Strategic storytelling – the importance of sharing stories
This is a cross post from Couravel.com written by Mike Pounsford. The Oxfam Rich picture is by David Gifford.
Storytelling is often seen as a communication tool to be used by leaders to influence an audience. But some of the most powerful applications of strategic storytelling involve groups of people from all levels and disciplines sharing their stories and linking these to a higher strategic narrative. Global organisations such as the charity Oxfam, New Look – the fashion retailer, TUI – the travel company, GSK – the pharmaceutical giant and BAE Systems – the defence and engineering business, have all developed meaning and purpose for their people by encouraging people to tell their stories to each other.
There is a danger of creating too much mystique around storytelling by over-complicating it and worrying too much about developing story structure and metaphor. Too much emphasis on developing storytelling skills loses the authenticity that comes from people simply talking from the heart.
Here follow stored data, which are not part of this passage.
-- ==== Sys2Proof/Machine/Power.lean ====
section
/-! DEFINITION. Power states, power-up and power-down, wake pins, the power cap and the coolant loop (chapter 15), with
the pins of chapter 19. Time operands are in ns. -/

namespace Sys2Proof.Machine

/-! ## What a loss of power keeps -/

/-- The bits of register `a` that a device reset keeps: fields whose reset is Stored, Watch, Fuses or Strap, and
EVENTS.BROWNOUT with its latch (R397, R412 Table 5). FUNC.RESET_CNT is cleared by a device reset. -/
def keepMask (a : Nat) : Nat :=
  if a = Reg.pwrEvents then 0x3F
  else match rowOf a with
    | some r => if r.page = 0x11 then 0 else r.keep
    | none => 0

/-- The registers after a device reset. -/
def keepRegs (m : List (Nat × Word)) : List (Nat × Word) :=
  m.foldl (fun acc e => let k := BitVec.ofNat 32 (keepMask e.1)
    mapPut (resetWord e.1) e.1 ((e.2 &&& k) ||| (resetWord e.1 &&& ~~~k)) acc) []

/-- The registers of the PWR page that a watch-domain reset clears: every Watch field (R387, R412). -/
def clearWatch (m : List (Nat × Word)) : List (Nat × Word) :=
  m.filter (fun e => !(decide (0x2000 ≤ e.1) && decide (e.1 < 0x3000)) || e.1 == Reg.pwrBrownoutCnt)

/-- Every main domain loses power: DRAM, lagoons, islet memory and all volatile state are gone; flash, the stored lists,
fuses, keys at rest and the watch domain stay (R377, R412 Table 5). -/
def State.darken (s : State) : State :=
  { State.reset with
    pending := s.pending, outbox := s.outbox, fresh := s.fresh, clock := s.clock, regs := keepRegs s.regs, fix := s.fix
    pwr := { PwrSt.reset with
      st := .watch, rdy := 0, fullMode := false, upStep := 0, coolWait := s.pwr.coolWait, pufails := s.pwr.pufails,
      wakeNoted := s.pwr.wakeNoted, resetHeld := s.pwr.resetHeld, perst := s.pwr.perst, inputGood := s.pwr.inputGood,
      lastWake := s.pwr.lastWake, heldWake := s.pwr.heldWake, pins := s.pwr.pins, valve := 20000 }
    flt := { FaultSt.reset with
      flashRing := s.flt.flashRing, storedList := s.flt.storedList, fenceList := s.flt.storedList }
    mm := { MemSt.reset with
      retired := s.mm.retiredStored, retiredStored := s.mm.retiredStored, intakeMiB := bits (s.rd Reg.cmdIntakeCfg) 12 0 }
    fl := { FlashSt.reset with
      map := s.fl.map.filter (fun e => decide (e.1 < 0x3C0000000)), nextPlace := s.fl.nextPlace, blocks := s.fl.blocks,
      lost := s.fl.lost.filter (fun u => decide (u < 0x3C0000000)), freeBytes := s.fl.freeBytes,
      programs := s.fl.programs, slcPrograms := s.fl.slcPrograms }
    zwx := { State.reset.zwx with framed := s.outbox.length }
    mem := s.mem.filter (fun e => decide (e.1 ≥ 0x400000000000) && decide (e.1 < 0x7C0000000000))
    sec := { SecSt.reset with
      slotA := if (s.mgmt.update.map (fun u => !u.slotB && !u.applied)).getD false then [] else s.sec.slotA,
      slotB := if (s.mgmt.update.map (fun u => u.slotB && !u.applied)).getD false then [] else s.sec.slotB,
      minSvn := s.sec.minSvn, revoked := s.sec.revoked, keyHashes := s.sec.keyHashes, debugHash := s.sec.debugHash,
      idevid := s.sec.idevid, atRest := s.sec.atRest, nextKey := s.sec.nextKey } }

/-- Sets LAST_DOWN: the cause of an entry to WATCH, and for PUFAIL the step (R383). -/
def State.lastDown (s : State) (cause step : Nat) : State := s.wr Reg.pwrLastDown (step * 16 + cause)

/-- Sets bits of PWR.EVENTS. -/
def State.setEvents (s : State) (mask : Nat) : State := s.wr Reg.pwrEvents (s.rd Reg.pwrEvents ||| mask)

/-- Whether power-up or power-down has main domains on, or they run (R385). -/
def State.mainOn (s : State) : Bool :=
  match s.pwr.st with
  | .off => false
  | .watch => decide (s.pwr.upStep ≥ 2) || s.pwr.downCause.isSome
  | _ => true

/-! ## Wake events -/

/-- The sources of a power-up (R381, R388). -/
inductive WakeSrc where
  | pin | mgmt | auto | link
  deriving DecidableEq, Repr

/-- Whether a source is answered: AUTO_ON and signal detect are ignored after three failed power-ups and while
EVENTS.TRIP is set (R381, R389). -/
def State.answers (s : State) (src : WakeSrc) : Bool :=
  match src with
  | .pin => true
  | .mgmt => true
  | _ => decide (s.pwr.pufails < 3) && !bit (s.rd Reg.pwrEvents) 0

/-- Starts the power-up sequence at step 1 (R381). -/
def State.startUp (s : State) : State :=
  { s with pwr := { s.pwr with upStep := 1, coolWait := false, wakeNoted := false } }

/-- A wake event: it starts the power-up from WATCH, waits for RESET_N and for the end of a power-down (R386, R454). -/
def State.wake (s : State) (src : WakeSrc) : State :=
  if !s.answers src then s
  else if s.pwr.downCause.isSome then { s with pwr := { s.pwr with wakeNoted := true } }
  else if s.pwr.st ≠ .watch ∨ s.pwr.upStep ≠ 0 then s
  else if s.pwr.resetHeld then { s with pwr := { s.pwr with wakeNoted := true } }
  else s.startUp

/-- The delivery of a wake event of a pin (R390): it counts, and in RUN, CAP and HOLD it sets WAKE_STAT.PENDING and the
WAKE interrupt and changes no state. -/
def State.deliverWake (s : State) : State :=
  let s1 := ({ s with pwr := { s.pwr with lastWake := some s.clock, heldWake := false } }).count Reg.pwrWakeCnt
  if s1.pwr.st = .run ∨ s1.pwr.st = .cap ∨ s1.pwr.st = .hold then
    (s1.wr Reg.pwrWakeStat (setBits (s1.rd Reg.pwrWakeStat) 12 12 1)).irq (basePage 3 0) 0
  else s1.wake .pin

/-- Replaces one pin. -/
def State.updPin (s : State) (i : Nat) (f : PinSt → PinSt) : State :=
  { s with pwr := { s.pwr with pins := updAt i f s.pwr.pins } }

/-- DEBOUNCE_US of a pin, in ns. -/
def State.debounceNs (s : State) (i : Nat) : Nat := bits (s.rd (Reg.pwrWakeCfg i)) 29 16 * 1000

/-- WAKE_PIN_CHANGE: the pin's level changes. A change back before DEBOUNCE_US is a glitch (R390). -/
def execWakePinChange (pin : Nat) (level : Bool) (s : State) : Host.Outcome State Fault Refusal :=
  .next (match s.pwr.pins[pin]? with
  | none => s
  | some p =>
    let active := level == bit (s.rd (Reg.pwrWakeCfg pin)) 1
    if s.pwr.st = .off ∨ active = p.active then s
    else if !bit (s.rd (Reg.pwrWakeCfg pin)) 0 then s.updPin pin (fun p => { p with active := active, changedAt := none })
    else if active = p.accepted then
      let s1 := s.updPin pin (fun p => { p with active := active, changedAt := none })
      match p.changedAt with
      | some t => if s.clock - t < s.debounceNs pin then s1.count Reg.pwrGlitchCnt else s1
      | none => s1
    else s.updPin pin (fun p => { p with active := active, changedAt := some s.clock }))

/-- DEBOUNCE_EXPIRE: the level has held for DEBOUNCE_US and is accepted. An accepted activation of an unmasked pin is a
wake event, held when it falls within 10 ms of the last; an accepted release ends the mask, and the STUCK bit of a
re-armed pin (R390). -/
def execDebounceExpire (pin : Nat) (s : State) : Host.Outcome State Fault Refusal :=
  .next (match s.pwr.pins[pin]? with
  | none => s
  | some p =>
    match p.changedAt with
    | none => s
    | some t =>
      if s.pwr.st = .off then s else
      let s1 := s.elapseClock (t + s.debounceNs pin)
      if p.active then
        let fires := !p.masked && !p.stuck
        let s2 := s1.updPin pin (fun p => { p with accepted := true, changedAt := none, masked := true, acceptedAt := s1.clock })
        if !fires then s2
        else match s2.pwr.lastWake with
          | some w => if s2.clock - w < 10000000 then { s2 with pwr := { s2.pwr with heldWake := true } } else s2.deliverWake
          | none => s2.deliverWake
      else if p.stuck && !p.rearm then s1.updPin pin (fun p => { p with accepted := false, changedAt := none })
      else s1.updPin pin (fun p => { p with accepted := false, changedAt := none, masked := false, stuck := false, rearm := false }))

/-- WAKE_HOLD_EXPIRE: the held events are delivered as one, 10 ms after the previous wake event (R390). -/
def execWakeHoldExpire (s : State) : Host.Outcome State Fault Refusal :=
  .next (match s.pwr.heldWake, s.pwr.lastWake with
  | true, some w => (s.elapseClock (w + 10000000)).deliverWake
  | _, _ => s)

/-- The watch-domain time at which 2^STUCK_EXP management periods from the first that began after `at_` have ended. While the main
domains are off the watch domain counts 1 ms ticks of its own oscillator, from LOGIC_RDY on periods begin at whole milliseconds of device
time; the ticks that ended before LOGIC_RDY stay counted (R390). -/
def State.stuckDue (s : State) (at_ : Nat) : Nat :=
  let n := 2 ^ bits (s.rd Reg.pwrWatchCfg) 15 12
  let base := if s.powered then s.clock - s.now else 0
  if base ≤ at_ then ((at_ - base) / 1000000 + 1 + n) * 1000000 + base
  else
    let ended := base / 1000000 - (at_ / 1000000 + 1)
    if n ≤ ended then (at_ / 1000000 + 1 + n) * 1000000 else base + (n - ended) * 1000000

/-- STUCK: the pin has stayed active through 2^STUCK_EXP management periods from the first that began after its
acceptance (R390); the event is also reported to management as code 0x11 (R446). -/
def execStuck (pin : Nat) (s : State) : Host.Outcome State Fault Refusal :=
  .next (match s.pwr.pins[pin]? with
  | none => s
  | some p =>
    if s.pwr.st = .off || !p.accepted || !p.active || p.stuck then s
    else
      (((s.elapseClock (s.stuckDue p.acceptedAt)).updPin pin (fun p => { p with stuck := true, masked := true })).setEvents 0x20).mgmtEvent
        (.oem 0xFB [0x11, pin]))

/-- A stuck pin that is rearmed: at once if it is inactive, else when it next is. -/
def PinSt.rearmed (p : PinSt) : PinSt :=
  if !p.stuck then p
  else if !p.accepted then { p with stuck := false, masked := false, rearm := false }
  else { p with rearm := true }

/-- Re-arms the named stuck pins (R390). -/
def State.rearmPins (s : State) (data : Nat) : State :=
  (List.range 4).foldl (fun s i =>
    if !bit data i then s else s.updPin i PinSt.rearmed) s

/-- REARM: a write of WAKE_CTL.REARM re-arms each named stuck pin once its inactive level has been accepted; the host
path is denied (R390, R434). -/
def execRearm (p : Path) (data : Nat) (s : State) : Host.Outcome State Fault Refusal :=
  .next (if !s.powered then s
  else if p = .host then s.count Reg.mgmtHostDenyCnt
  else s.rearmPins data)

/-- Writes the coolant registers from a reading (R397); the valve byte is the opening in whole percent. -/
def State.coolRegs (s : State) (r : CoolReading) : State :=
  ((s.wr Reg.pwrCoolStat (r.inlet % 256 + r.outlet % 256 * 2 ^ 8 + r.flow % 256 * 2 ^ 16 + s.pwr.valve / 200 * 2 ^ 24)).wr
    Reg.pwrPress (r.inPress % 4096 + r.outPress % 4096 * 2 ^ 16)).wr Reg.pwrPumpHz (r.pumpHz % 65536)

/-- WATCH_SAMPLE: in WATCH the watch domain samples the coolant and the signal detect of the ports of LINK_DET every
PERIOD_MS; a detected signal is a wake event (R388). -/
def execWatchSample (signal : Nat) (r : CoolReading) (s : State) : Host.Outcome State Fault Refusal :=
  .next (if s.pwr.st ≠ .watch ∨ s.pwr.upStep ≠ 0 then s
  else
    let s1 := (s.elapseClock (s.clock + bits (s.rd Reg.pwrWatchCfg) 7 0 * 1000000)).coolRegs r
    if signal &&& bits (s.rd Reg.pwrWatchCfg) 23 16 ≠ 0 then s1.wake .link else s1)

/-- I3C_ADDRESS_MATCH: in WATCH the transaction is not acknowledged; with MGMT_WAKE = 1 it wakes the module (R443). During a power-down
the wake event is recorded (R386). -/
def execI3cAddressMatch (s : State) : Host.Outcome State Fault Refusal :=
  .next (if (s.pwr.st = .watch ∨ s.pwr.downCause.isSome) ∧ bit (s.rd Reg.pwrWatchCfg) 9 then s.wake .mgmt else s)

/-- INPUT_GOOD: the 48 V input becomes good; with AUTO_ON = 1 that is a wake event (R388). -/
def execInputGood (s : State) : Host.Outcome State Fault Refusal :=
  let s1 := { s with pwr := { s.pwr with inputGood := true } }
  .next (if s.pwr.st ≠ .off ∧ bit (s.rd Reg.pwrWatchCfg) 8 then s1.wake .auto else s1)

/-- INPUT_FAIL: every main domain is clamped and powered off at once, with cause INPUT (R385). Accepted commands are
lost without completion. A wake event recorded during a power-down that this ends starts the power-up, whose checks wait for
the input (R386). -/
def execInputFail (s : State) : Host.Outcome State Fault Refusal :=
  let s1 := { s with pwr := { s.pwr with inputGood := false } }
  .next (if s.mainOn then
    let s2 := (s1.darken.setEvents 0x04).lastDown 3 0
    if s2.pwr.wakeNoted && !s2.pwr.resetHeld then s2.startUp else s2
  else s1)

/-- AUX_LOSS: without the auxiliary input the module is in OFF and the watch domain has lost everything (R378, R412). -/
def State.onAuxLoss (s : State) : State :=
  let d := s.darken
  { d with
    regs := clearWatch d.regs |>.filter (fun e => e.1 != Reg.pwrBrownoutCnt)
    pwr := { PwrSt.reset with st := .off, rdy := 0, fullMode := false, valve := 20000, inputGood := s.pwr.inputGood
                              resetHeld := s.pwr.resetHeld, perst := s.pwr.perst } }

/-- AUX_LOSS as a command. -/
def execAuxLoss (s : State) : Host.Outcome State Fault Refusal := .next (s.onAuxLoss)

/-- AUX_RETURN: the auxiliary input returns and the module enters WATCH (R377). -/
def execAuxReturn (s : State) : Host.Outcome State Fault Refusal :=
  .next (if s.pwr.st = .off then { s with pwr := { s.pwr with st := .watch } } else s)

/-- The checks of step 1: 48 V good, inlet at most 45 °C, flow at least 2 L/min, and after a trip every sensor 20 °C
below its threshold (R381 Table 2, R389, R1). -/
def State.upChecks (s : State) (r : CoolReading) : Bool :=
  s.pwr.inputGood && decide (r.inlet ≤ 45) && decide (r.flow ≥ 20) &&
    (!bit (s.rd Reg.pwrEvents) 0 || (decide (r.dieMax ≤ 95) && decide (r.stackMax ≤ 85)))

/-- POWERUP_CHECKS_PASSED: after 100 ms of good checks the regulators are switched on; a failing check waits and sets
COOL_WAIT (R381). -/
def execPowerupChecksPassed (r : CoolReading) (s : State) : Host.Outcome State Fault Refusal :=
  .next (if s.pwr.st ≠ .watch ∨ s.pwr.upStep ≠ 1 then s
  else if s.upChecks r then
    let s1 := s.elapseClock (s.clock + 100000000)
    { s1 with pwr := { s1.pwr with upStep := 2, fullMode := true } }
  else { s with pwr := { s.pwr with coolWait := true } })

/-- REG_RDY: the regulators are ready and the oscillators start (R381 step 2). -/
def execRegRdy (s : State) : Host.Outcome State Fault Refusal :=
  .next (if s.pwr.upStep = 2 then { s with pwr := { s.pwr with upStep := 3, rdy := 1 } } else s)

/-- OSC_RDY: the oscillators run at n = 32 and the memory domains are released (R381 step 3). -/
def execOscRdy (s : State) : Host.Outcome State Fault Refusal :=
  .next (if s.pwr.upStep = 3 then { s with pwr := { s.pwr with upStep := 4, rdy := 3, nCap := 32 } } else s)

/-- MEM_RDY: DRAM is trained, lagoons and islet memory are zero; a stack that does not train fails (R381, R404). -/
def execMemRdy (failed : List Nat) (s : State) : Host.Outcome State Fault Refusal :=
  .next (if s.pwr.upStep = 4 then
    let s1 := { s with pwr := { s.pwr with upStep := 5, rdy := 7 } }
    failed.foldl (fun s k => if s.flt.failedStacks.contains k then s else
      (({ s with flt := { s.flt with failedStacks := s.flt.failedStacks ++ [k] } }).count Reg.faultStackFailCnt).faultLog
        0x18 k 0x07 5 0 (t2Addr k 0)) s1
  else s)

/-- Whether port `p` is expected to join a neighbour (R365), or is half of the host port of a bridge (R362). -/
def expectedPort (x : FixSt) (p : Nat) : Bool :=
  if p < 2 then decide (x.dx > 1) else if p < 4 then decide (x.dy > 1) else if p < 6 then decide (x.dz > 1) else false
Most people if asked when they have felt engaged at work or when they have felt connected to an organisation’s purpose, will tell a story. People do not need to be great raconteurs to do this. If the story is honest, matters to the storyteller and is relevant it will resonate with others.
For example, Oxfam GB has a narrative for its people to tell others about what Oxfam stands for and what it does. But the organisation struggled to take this narrative, despite powerful imagery and compelling anecdotes, off the page and into deeper conversations and exchanges that helped people connect in a more meaningful way.
To overcome this a design team started telling each other stories about why they had joined Oxfam and what mattered to them. In this “First Conversation” they realized how important their personal stories were and how it helped them relate to each other. They developed a picture that captured the history of the organisation showing Oxfam as a global movement of millions of people who share the belief that, in a world rich in resources, poverty isn’t inevitable. This became “the Story of Us” and acted as a prompt for colleagues to share their stories.